The objective of this paper is to present a new innovative methodology that can be used to develop and evaluate the efficacy of enhanced flowback chemistries such as a novel oil-based surface modifier. This unique chemistry has been optimized to penetrate into the nanonetwork of formations, such as the Wolfcamp, with pore throat sizes as low as 110 nm at pressure differentials of only 225 psi, thereby demonstrating the ability to increase the volume of oil recovered during flowback by 250% and increasing the average producing flowrate by 194% during testing.

Although it is generally accepted that a water wet formation will lend itself to enhanced oil flowback, in unconventional formations there is a fine line between a water wet surface and the potential for increased capillary pressure, which can impact production potential. Resistance to flow in unconventional formations is created when droplets of brine form hydrogen bonded networks with the surface of the silicate formation rock creating additional capillary pressure. If the resistance is large enough it can restrict hydrocarbon flow rates out of the fractured rock formation. Nanoscale surface modification of unconventional formation rocks with the novel chemistry, SM1, can impact the wetting properties of oil and water in the nanopores and channels, disrupting the water-surface hydrogen bonding interactions, thereby decreasing the resistance to hydrocarbon flow.
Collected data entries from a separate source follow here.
-- ==== Sys2Proof/Laws/State.lean ====
section
/-! SUPPORT. What each named update of the state leaves in each field: one lemma for each field of each update, so that
no later proof unfolds a record update. -/

namespace Sys2Proof.Machine

/-! ### complete -/

@[simp] theorem complete_params (s : State) : (complete s).params = s.params := rfl
@[simp] theorem complete_cmd (s : State) : (complete s).cmd = s.cmd := rfl
@[simp] theorem complete_status (s : State) : (complete s).status = completedStatus s.status := rfl
@[simp] theorem complete_inLen (s : State) : (complete s).inLen = s.inLen := rfl
@[simp] theorem complete_outLen (s : State) : (complete s).outLen = s.outLen := rfl
@[simp] theorem complete_hvSize (s : State) : (complete s).hvSize = s.hvSize := rfl
@[simp] theorem complete_permLen (s : State) : (complete s).permLen = s.permLen := rfl
@[simp] theorem complete_irqEn (s : State) : (complete s).irqEn = s.irqEn := rfl
@[simp] theorem complete_irqDone (s : State) : (complete s).irqDone = true := rfl
@[simp] theorem complete_hv (s : State) : (complete s).hv = s.hv := rfl
@[simp] theorem complete_mem (s : State) : (complete s).mem = s.mem := rfl
@[simp] theorem complete_rstN (s : State) : (complete s).rstN = s.rstN := rfl
@[simp] theorem complete_inDraw (s : State) : (complete s).inDraw = s.inDraw := rfl
@[simp] theorem complete_outDraw (s : State) : (complete s).outDraw = s.outDraw := rfl
@[simp] theorem complete_permDraw (s : State) : (complete s).permDraw = s.permDraw := rfl
@[simp] theorem complete_draws (s : State) : (complete s).draws = s.draws := rfl
@[simp] theorem complete_schedule (s : State) : (complete s).schedule = s.schedule := rfl
@[simp] theorem complete_response (s : State) : (complete s).response = s.response := rfl

/-! ### accept -/

@[simp] theorem accept_params (w : Word) (s : State) : (accept w s).params = s.params := rfl
@[simp] theorem accept_cmd (w : Word) (s : State) : (accept w s).cmd = w := rfl
@[simp] theorem accept_status (w : Word) (s : State) :
    (accept w s).status = acceptedStatus s.status := rfl
@[simp] theorem accept_inLen (w : Word) (s : State) : (accept w s).inLen = s.inLen := rfl
@[simp] theorem accept_outLen (w : Word) (s : State) : (accept w s).outLen = s.outLen := rfl
@[simp] theorem accept_hvSize (w : Word) (s : State) : (accept w s).hvSize = s.hvSize := rfl
@[simp] theorem accept_permLen (w : Word) (s : State) : (accept w s).permLen = s.permLen := rfl
@[simp] theorem accept_irqEn (w : Word) (s : State) : (accept w s).irqEn = s.irqEn := rfl
@[simp] theorem accept_irqDone (w : Word) (s : State) : (accept w s).irqDone = s.irqDone := rfl
@[simp] theorem accept_hv (w : Word) (s : State) : (accept w s).hv = s.hv := rfl
@[simp] theorem accept_mem (w : Word) (s : State) : (accept w s).mem = s.mem := rfl
@[simp] theorem accept_rstN (w : Word) (s : State) : (accept w s).rstN = s.rstN := rfl
@[simp] theorem accept_inDraw (w : Word) (s : State) : (accept w s).inDraw = s.inDraw := rfl
@[simp] theorem accept_outDraw (w : Word) (s : State) : (accept w s).outDraw = s.outDraw := rfl
@[simp] theorem accept_permDraw (w : Word) (s : State) : (accept w s).permDraw = s.permDraw := rfl
@[simp] theorem accept_draws (w : Word) (s : State) : (accept w s).draws = s.draws := rfl
@[simp] theorem accept_schedule (w : Word) (s : State) : (accept w s).schedule = s.schedule := rfl
@[simp] theorem accept_response (w : Word) (s : State) : (accept w s).response = s.response := rfl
The methodology used for product optimization and performance evaluation of the novel chemistries presented in this paper incorporates the use of reservoir analogues, in place of cores, in an experiment similar to core flow. The reservoir analogue replicates the inherent nanoconfined geometries of the shale reservoir rock using available geological information (e.g. pore/grain size distribution, porosity and permeability, and SEM images) and the connectivity between the induced fractures (frac zone). The reservoir oil and water samples are used to establish initial saturations. The surface wettability is also modified to capture the surface properties of the reservoir. The test methodology includes the flow of fluids in one direction into an oil saturated porous media (i.e., from frac zone into the nano network) followed by oil and water flowback in the opposite direction (i.e., from nanonetwork into the frac zone). Testing is conducted at specified reservoir representative conditions.

The nanotechnology platform offers several advantages in the product optimization and evaluation of fluid performance in unconventional rock formations. First, the specialized equipment, proprietary machine vision software, and refined testing protocols enable tests to be run efficiently in days at relevant reservoir conditions. Moreover, the platforms’ optical access enables first-of-its-kind, visual validation of performance mechanisms including surface wettability modification, emulsion characterization, and solid-precipitation if present. Additionally, this technology provides a platform that allows for repeatable results due to the high level of system control. Unlike testing with cores, analogues can be fabricated with ideal replication, eliminating the variance that cores introduce, which becomes complex, when evaluating the chemistry of fluids.